Водопьянов, не говоря ни слова, уткнулся в солому лицом, и безотрадные думы грустно зароились в его хмельной голове. В плену он много мучился от физической боли, а еще больше от сознания, что в жизни он стал ненужным человеком и что своим безобразным видом он будет возбуждать у других только горькое чувство отвращения. Не раз им овладевала даже мысль покончить с собою. Но там таких калек, как он, и даже хуже его, много, и это медленно но упорно примиряло его с тяжким положением.
Ночь беспредельным черным пологом окутала землю. Куда ни глянь, ничего не разберешь, все утонуло в глубоком мраке. Лошадь идет шагом, лишь чутьем угадывая знакомую дорогу. Ветер с яростью дует в бок телеги, будто силясь опрокинуть ее. Парень, под впечатлением недавней встречи, нет-нет да и заговорит с хохотом.
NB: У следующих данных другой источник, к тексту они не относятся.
/-- The word at `off` of the BAR0 of VF `f` (Table 13.5). -/
def vfPlace (f off : Nat) : BarPlace :=
  let own := off + 0x10000000 * f
  let row (a : Nat) : BarPlace := if f = 16 then .tenantless else .reg a
  if off = 0 then .vfId
  else if 0x10 ≤ off ∧ off < 0x20 then .reg off
  else if 0x40 ≤ off ∧ off < 0x48 then row (0x500200 + 8 * f + (off - 0x40))
  else if (0x600 ≤ off ∧ off < 0x640) ∨ (0x1000 ≤ off ∧ off < 0x1300) ∨ (0x8000 ≤ off ∧ off < 0x8100) ∨ off = 0x9000 then .reg own
  else if 0x10000 ≤ off ∧ off < 0x14000 then row (0x420000 + 0x4000 * f + (off - 0x10000))
  else if off = 0x20000 then row (0x600500 + 4 * f)
  else if off = 0x20004 then row (0x600540 + 4 * f)
  else if off = 0x20008 then row (0x402040 + 4 * f)
  else if 0x20010 ≤ off ∧ off < 0x20020 then row (0x500300 + 0x10 * f + (off - 0x20010))
  else .unmapped

/-- The word at `off` as an access of `x` reaches it. -/
def Src.place (x : Src) (off : Nat) : BarPlace :=
  match x with
  | .req (.fn f) => if f.val = 0 then (if off < 0x10000000 then .reg off else .unmapped) else vfPlace f.val off
  | _ => if off < 0x10000000 then .reg off else .unmapped

/-- An address of no register, at which the gate is asked for an offset that has none. -/
def noRegister : Nat := 0x300000

/-- The address at which the gate is asked. -/
def BarPlace.gateAt : BarPlace → Src → Nat
  | .reg a, _ => a
  | .vfId, .req (.fn f) => 0x10000000 * f.val
  | _, _ => noRegister

/-! ## Fields under a write -/

/-- A write of a register: its address, its fields, the bits written where `en` is set. -/
structure RegW where
  base : Nat
  fs : List Fld
  v : Nat
  en : Nat

/-- The write enables a bit of field `f`. -/
def RegW.hits (w : RegW) (f : Fld) : Bool := nfld w.en f.lo f.width != 0

/-- Value of field `f` with the written bits laid over it. -/
def RegW.new (w : RegW) (f : Fld) (s : State) : Nat :=
  let m := nfld w.en f.lo f.width
  let o := s.get f
  (o - (o &&& m)) + (nfld w.v f.lo f.width &&& m)

/-- One field under the write (R15): RW takes the written bits, W1C clears where a 1 is written. -/
def putFld (w : RegW) (s : State) (f : Fld) : State :=
  match f.acc with
  | .rw => s.set f (w.new f s)
  | .w1c => if nbit (w.v &&& w.en) f.lo then s.set f 0 else s
  | _ => s

/-- Every field of the register under the write. -/
def putFields (w : RegW) (s : State) : State := w.fs.foldl (putFld w) s

/-- The writable fields of the register with the written bits laid over them, as one number. -/
def RegW.merged (w : RegW) (s : State) : Nat :=
  w.fs.foldl (fun n f => if f.acc = .rw then n + w.new f s * 2 ^ f.lo else n) 0

/-- Bits that some field covers. -/
def coverOf (fs : List Fld) : Nat := fs.foldl (fun n f => n + (2 ^ f.width - 1) * 2 ^ f.lo) 0

/-- A non-zero bit is written where no field is (Table 14.1, case 1). -/
def RegW.reservedHit (w : RegW) : Bool := ((w.v &&& w.en) &&& coverOf w.fs) != (w.v &&& w.en)

/-- Only some bytes of a register with a CMD field are written (case 6). -/
def RegW.partialCmd (w : RegW) : Bool := w.fs.any (fun f => f.acc == .cmd) && w.en != 2 ^ 32 - 1

/-- The value written to the CMD field, which is bits [3:0] of its register. -/
def RegW.cmd (w : RegW) : Nat := w.v % 16

/-- A field of Table 0.1 that sits in bits [19:0] would take a value above 65,535. -/
def RegW.grows (w : RegW) (f : Fld) (s : State) : Bool := w.hits f && decide (65535 < w.new f s)

/-! ## HUB registers -/

/-- The first write of HUB_DRV_LEVEL sets the effective level; later ones are ignored and counted (R330). -/
def drvLevelPut (v : Nat) (s : State) : State :=
  if s.bit R.HUB_LEVEL_STAT_WRITTEN then s.incSat R.HUB_ACCESS_STAT_LEVEL_IGNORED
  else ((s.set R.HUB_DRV_LEVEL v).set R.HUB_LEVEL_STAT_EFFECTIVE (min (max (v % 16) 1) (s.get R.HUB_ARCH_LEVEL))).setBit R.HUB_LEVEL_STAT_WRITTEN true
— Как он от нас прыснул, кум-то твой… Ну и чудила, протобес его дери. Прямо уморил, ей право… Эх, слышь, кабы погнаться за ним! Кишка бы у него выскочила…
Обращается к Гавриле:
— Ты што же молчишь?
— А чего мне говорить.
— Ну, так… вобче…
— Мне не до разговору…
Степан весело понукает лошадь, а Водопьянов, стараясь отогнать мрачные думы, представляет себе, как он встретится со своими детьми. Конечно, сначала они будут бояться его, но потом привыкнут, он задобрит их подарками, которые спрятаны у него в мешке: девочке даст невиданную японскую куклу, а мальчику — китайца, который, если завести пружину, сам бегает по полу, возя за собою и маленькую тележку.
В воздухе, точно белые бабочки, начинают кружиться легкие пушинки снега. Все больше их, все гуще падают они на землю. А вдали, сквозь белую сеть снега, уже сверкают огни Горбатовки.